Consolidate and enhance Hong Kong’s status as an international financial, shipping and trade centre

Hong Kong has established strengths as an international centre for finance, shipping and trade, which are closely intertwined and can be developed in a synergistic and complementary manner.

On the financial front, the Policy Address sets out the strategic development of Hong Kong as an international financial centre on all fronts. It strives to reinforce Hong Kong’s status as the world’s largest offshore Renminbi business hub, enhance the asset and securities markets, and develop Hong Kong into an international gold trading market through measures such as building world-class gold storage facilities and strengthening the trading mechanism and regulatory framework. This will in turn drive demand for related services such as collateral and loan businesses, opening up new growth areas of the financial sector.

On the shipping side, the existing Hong Kong Maritime and Port Board will be reconstituted into the Hong Kong Maritime and Port Development Board. Additional funding will be provided to enhance its research capabilities, strengthen its Mainland and overseas promotional work and step up manpower training, encouraging more Mainland and overseas maritime service enterprises to establish presence in Hong Kong, promoting the sustainable development of Hong Kong’s maritime industry. The Government will advance the development of Hong Kong into a green maritime centre, while at the same time exploring the introduction of tax concessions and facilitate international commodity exchanges to set up accredited warehouses in Hong Kong, so as to establish a commodity trading ecosystem, especially for the storage and delivery of non-ferrous metal products, further promoting the development of Hong Kong’s maritime and trading services.

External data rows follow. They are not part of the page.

-- ==== Sys2Proof/Certificates/Slice0/Obligations.lean ====
section
/-! DEFINITION. The statements about this machine. A meaning runs when all bytes of the instruction have been fetched, so
PC is `pc_next` in every statement about `exec` (00 R14). -/

open Sys2Proof Sys2Proof.Machine

/-! ## Encoding -/

/-- Decoding the encoding of a well-formed instruction gives it back with its length, whatever bytes follow: no bit of an
encoding is dropped, and no byte after the instruction matters (30 R80 to R118, R83). That a term keeps the `rr` bits that a
PC-relative postbyte ignores is the model's choice (log 15). -/
def Obligations.DecodeEncode : Prop :=
  ∀ (i : Instr) (rest : List Byte), i.wellFormed = true → decode (encode i ++ rest) = .ok i (encode i).length

/-- What decodes is a well-formed instruction, and the bytes it takes are its encoding: every instruction term has exactly
one encoding, and every accepted byte string is one (30 R80 to R118). That is the model's choice of terms (log 15): in the
spec the `rr` bits of a PC-relative postbyte are ignored, so that four postbytes are one form, and the model keeps those bits
in the term (30 R101, R107, R118). -/
def Obligations.EncodeDecode : Prop :=
  ∀ (bytes : List Byte) (i : Instr) (n : Nat), decode bytes = .ok i n →
    i.wellFormed = true ∧ n = (encode i).length ∧ encode i = bytes.take n

/-- The 33 page 1 cells without an instruction and the second bytes that pages 2 and 3 do not define are illegal, and no
other opcode is: the spec's decisions D11 and D12 (30 R115, R116; log 9). -/
def Obligations.IllegalOpcodes : Prop :=
  (∀ (b : Byte) (rest : List Byte),
    decode (b :: rest) = .illegal .undefinedOpcode [b] ↔
      b ∈ ([0x01, 0x02, 0x05, 0x0B, 0x14, 0x15, 0x18, 0x1B, 0x38, 0x3E, 0x41, 0x42, 0x45, 0x4B, 0x4E, 0x51, 0x52, 0x55,
        0x5B, 0x5E, 0x61, 0x62, 0x65, 0x6B, 0x71, 0x72, 0x75, 0x7B, 0x87, 0x8F, 0xC7, 0xCD, 0xCF] : List Byte)) ∧
  (∀ (b : Byte) (rest : List Byte),
    decode (0x10 :: b :: rest) = .illegal .undefinedPage2 [0x10, b] ↔
      b ∉ ([0x21, 0x22, 0x23, 0x24, 0x25, 0x26, 0x27, 0x28, 0x29, 0x2A, 0x2B, 0x2C, 0x2D, 0x2E, 0x2F, 0x3F, 0x83, 0x8C,
        0x8E, 0x93, 0x9C, 0x9E, 0x9F, 0xA3, 0xAC, 0xAE, 0xAF, 0xB3, 0xBC, 0xBE, 0xBF, 0xCE, 0xDE, 0xDF, 0xEE, 0xEF, 0xFE,
        0xFF] : List Byte)) ∧
  (∀ (b : Byte) (rest : List Byte),
    decode (0x11 :: b :: rest) = .illegal .undefinedPage3 [0x11, b] ↔
      b ∉ ([0x3F, 0x83, 0x8C, 0x93, 0x9C, 0xA3, 0xAC, 0xB3, 0xBC] : List Byte))

/-- The illegal indexed postbytes are the nine listed, the same with the base register field at 1, 2 and 3, and 0xBF, 0xDF,
0xFF, whatever the opcode and the bytes after them: the spec's decision D13 (30 R104; log 9). -/
def Obligations.IllegalIndexedPostbytes : Prop :=
  ∀ (op : List Byte) (k : Indexed → Instr) (pb : Byte) (more : List Byte),
    decodeOperand op (.indexed k) (pb :: more) = .illegal .indexedPostbyte (op ++ [pb]) ↔
      ((∃ base ∈ ([0x87, 0x8A, 0x8E, 0x8F, 0x90, 0x92, 0x97, 0x9A, 0x9E] : List Byte),
        ∃ rr ∈ ([0x00, 0x20, 0x40, 0x60] : List Byte), pb = base + rr) ∨
      pb ∈ ([0xBF, 0xDF, 0xFF] : List Byte))

/-- The register codes of a REGPAIR postbyte: the high nibble names the first register, the low nibble the second, the
ten codes are as tabulated, and a postbyte with another code or with two widths is illegal: the spec's decision D14
(30 R110; log 9). -/
def Obligations.RegisterPairPostbytes : Prop :=
  (∀ c : BitVec 4, regOfCode c =
    match c.toNat with
    | 0 => some .d | 1 => some .x | 2 => some .y | 3 => some .u | 4 => some .s | 5 => some .pc
    | 8 => some .a | 9 => some .b | 10 => some .cc | 11 => some .dp
    | _ => none) ∧
  ∀ (opcode : Byte) (k : Reg → Reg → Instr) (pb : Byte) (more : List Byte),
    decodeOperand [opcode] (.regPair k) (pb :: more) =
      match regOfCode (BitVec.ofNat 4 (pb.toNat / 16)), regOfCode (BitVec.ofNat 4 (pb.toNat % 16)) with
      | some r1, some r2 => if r1.wide = r2.wide then .ok (k r1 r2) 2 else .illegal .registerPair [opcode, pb]
      | _, _ => .illegal .registerPair [opcode, pb]

/-- A few words, one or two of each format, written out from the encodings of the spec. -/
def Obligations.SampleWordsDecode : Prop :=
  decode [0x86, 0x12] = .ok (.lda (.imm 0x12)) 2 ∧
  decode [0x10, 0x8E, 0x12, 0x34] = .ok (.ldy (.imm 0x1234)) 4 ∧
  decode [0x97, 0x40] = .ok (.sta (.dir 0x40)) 2 ∧
  decode [0x7E, 0xE0, 0x05] = .ok (.jmp (.ext 0xE005)) 3 ∧
  decode [0xA6, 0xA0] = .ok (.lda (.mem (.idx (.postInc1 .y)))) 2 ∧
  decode [0x6E, 0x9F, 0x20, 0x00] = .ok (.jmp (.idx (.extIndirect 0x2000))) 4 ∧
  decode [0x27, 0xFE] = .ok (.beq 0xFE) 2 ∧
  decode [0x10, 0x21, 0x12, 0x34] = .ok (.lbrn 0x1234) 4 ∧
  decode [0x1F, 0x89] = .ok (.tfr .a .b) 2 ∧
  decode [0x34, 0x16] = .ok (.pshs ⟨false, false, false, true, false, true, true, false⟩) 2 ∧
  decode [0x3C, 0xEF] = .ok (.cwai 0xEF) 2 ∧
  decode [0x11, 0x3F] = .ok .swi3 2

/-! ## Steps -/

/-- Where nothing comes before the instruction, a step is `exec` of the instruction that the bytes at PC decode to, in the
state its bytes have been fetched in: PC has moved past exactly those bytes, and only the inputs, PC and the record of the
environment's accesses have changed (00 R14). -/
def Obligations.StepRunsTheDecodedInstruction : Prop :=
  ∀ (s : State) (i : Instr) (n : Nat), s.Undisturbed → s.advanced.decodeAtPc = .ok i n →
    step s = exec i (State.fetchBytes n s.advanced).2 ∧
    (State.fetchBytes n s.advanced).2.pc = s.pc + BitVec.ofNat 16 n ∧
    Keeps [.pc] s.advanced (State.fetchBytes n s.advanced).2 ∧
    (State.fetchBytes n s.advanced).2.mem = s.mem

/-- Where the encoding of a well-formed instruction stands at PC in RAM or ROM, wherever that is and even across 0xFFFF, a
step is `exec` of that instruction with PC past it and the inputs consumed, and nothing else has changed; so a byte that
was stored is fetched by the next instruction (20 R66, 10 R25, R26). -/
def Obligations.StepRunsTheBytesInMemory : Prop :=
  ∀ (s : State) (i : Instr), s.Undisturbed → i.wellFormed = true → s.HoldsInstr i →
    step s = exec i { s with pc := s.pc + BitVec.ofNat 16 (encode i).length, inputs := s.inputs.tail }

/-- Where the bytes at PC are no instruction, a step faults before any effect, and the fault records the address of the
first byte and the bytes decoded so far (60 R407, R417). That the fault exists is the spec's decision D11 (log 9). -/
def Obligations.StepFaultsOnIllegalBytes : Prop :=
  ∀ (s : State) (why : Illegal) (bytes : List Byte), s.Undisturbed → s.advanced.decodeAtPc = .illegal why bytes →
    step s = .fault (.illegalInstruction s.pc why bytes)

/-- A step never refuses, and the only fault is the illegal instruction at PC (00 R12, 60 R400, R417). That a step that goes
on consumes one element of the list of inputs and leaves the platform's regions alone is the model's choice: it holds the
spec's parameters IrqInputs (log 8) and Mem (log 4) so. -/
def Obligations.StepOutcomes : Prop :=
  ∀ s : State, (∀ r, step s ≠ .refused r) ∧
    (∀ f, step s = .fault f → ∃ why bytes, f = .illegalInstruction s.pc why bytes) ∧
    (∀ t, step s = .next t → t.platform = s.platform ∧ t.inputs = s.inputs.tail)

/-- The order in which a boundary examines its candidates (60 R407): an armed edge is latched; reset; SYNC ended by any
active input; NMI; FIRQ if F is 0; IRQ if I is 0; an instruction if the processor runs; else nothing. Sampling at boundaries
and the priority are the spec's decision D17 (log 18), and that a masked request ends SYNC is its decision D22 (log 13); the
inputs as a list that each step consumes from are the model's (log 8). -/
def Obligations.BoundaryOrder : Prop :=
  ∀ s : State,
    (s.nowInputs.reset = true → step s = .next (s.advanced.setNmiPending s.nmiDue).resetSequence) ∧
    (s.nowInputs.reset = false →
      ∀ w : Wait, w = (if s.wait = .syncing ∧ (s.nmiDue || s.nowInputs.firq || s.nowInputs.irq) = true then .running
        else s.wait) →
      (s.nmiDue = true → step s = .next ((s.advanced.setNmiPending true).setWait w).nmiEntry) ∧
      (s.nmiDue = false → s.firqDue = true → step s = .next ((s.advanced.setNmiPending false).setWait w).firqEntry) ∧
      (s.nmiDue = false → s.firqDue = false → s.irqDue = true →
        step s = .next ((s.advanced.setNmiPending false).setWait w).irqEntry) ∧
      (s.Uneventful → w = .running → step s = ((s.advanced.setNmiPending false).setWait w).runInstruction) ∧
      (s.Uneventful → w ≠ .running → step s = .next ((s.advanced.setNmiPending false).setWait w)))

In respect of the trade sector, the Government will establish a high-value-added supply chain service centre. Through measures such as enriching a high value-added supply chain services mechanism and enhancing export credit services, as well as making good use of the new opportunities brought about by the Second Agreement Concerning Amendment to the Mainland and Hong Kong Closer Economic Partnership Arrangement (CEPA) Agreement on Trade in Services, the Government will seek to attract Mainland and overseas enterprises to set up their headquarters or corporate divisions in Hong Kong. The Government will continue to vigorously expand Hong Kong’s global economic and trade networks, with particular emphasis on strengthening Hong Kong’s economic and trade ties with and marketing efforts in emerging markets, so as to enable Hong Kong to exert a greater role in the country’s opening up to the world. Moreover, the Government will reduce the import duty on liquor, fostering trading of liquor and boosting development of high value-added industries.

Develop new quality productive forces tailored to local conditions

The core element of new quality productive forces is to achieve high quality economic development through technological empowerment. The Government is striving to expedite Hong Kong’s development into an international innovation and technology (I&T) centre. On top of the additional investment put in over the past two years, a $10 billion I&T Industry-Oriented Fund will be set up to guide more market capital to invest in specified emerging and future industries of strategic importance, including life and health technology and artificial intelligence. The Government will also launch the I&T Accelerator Pilot Scheme to attract professional start-up service providers to set up accelerator bases in Hong Kong, fostering the robust growth of start-ups.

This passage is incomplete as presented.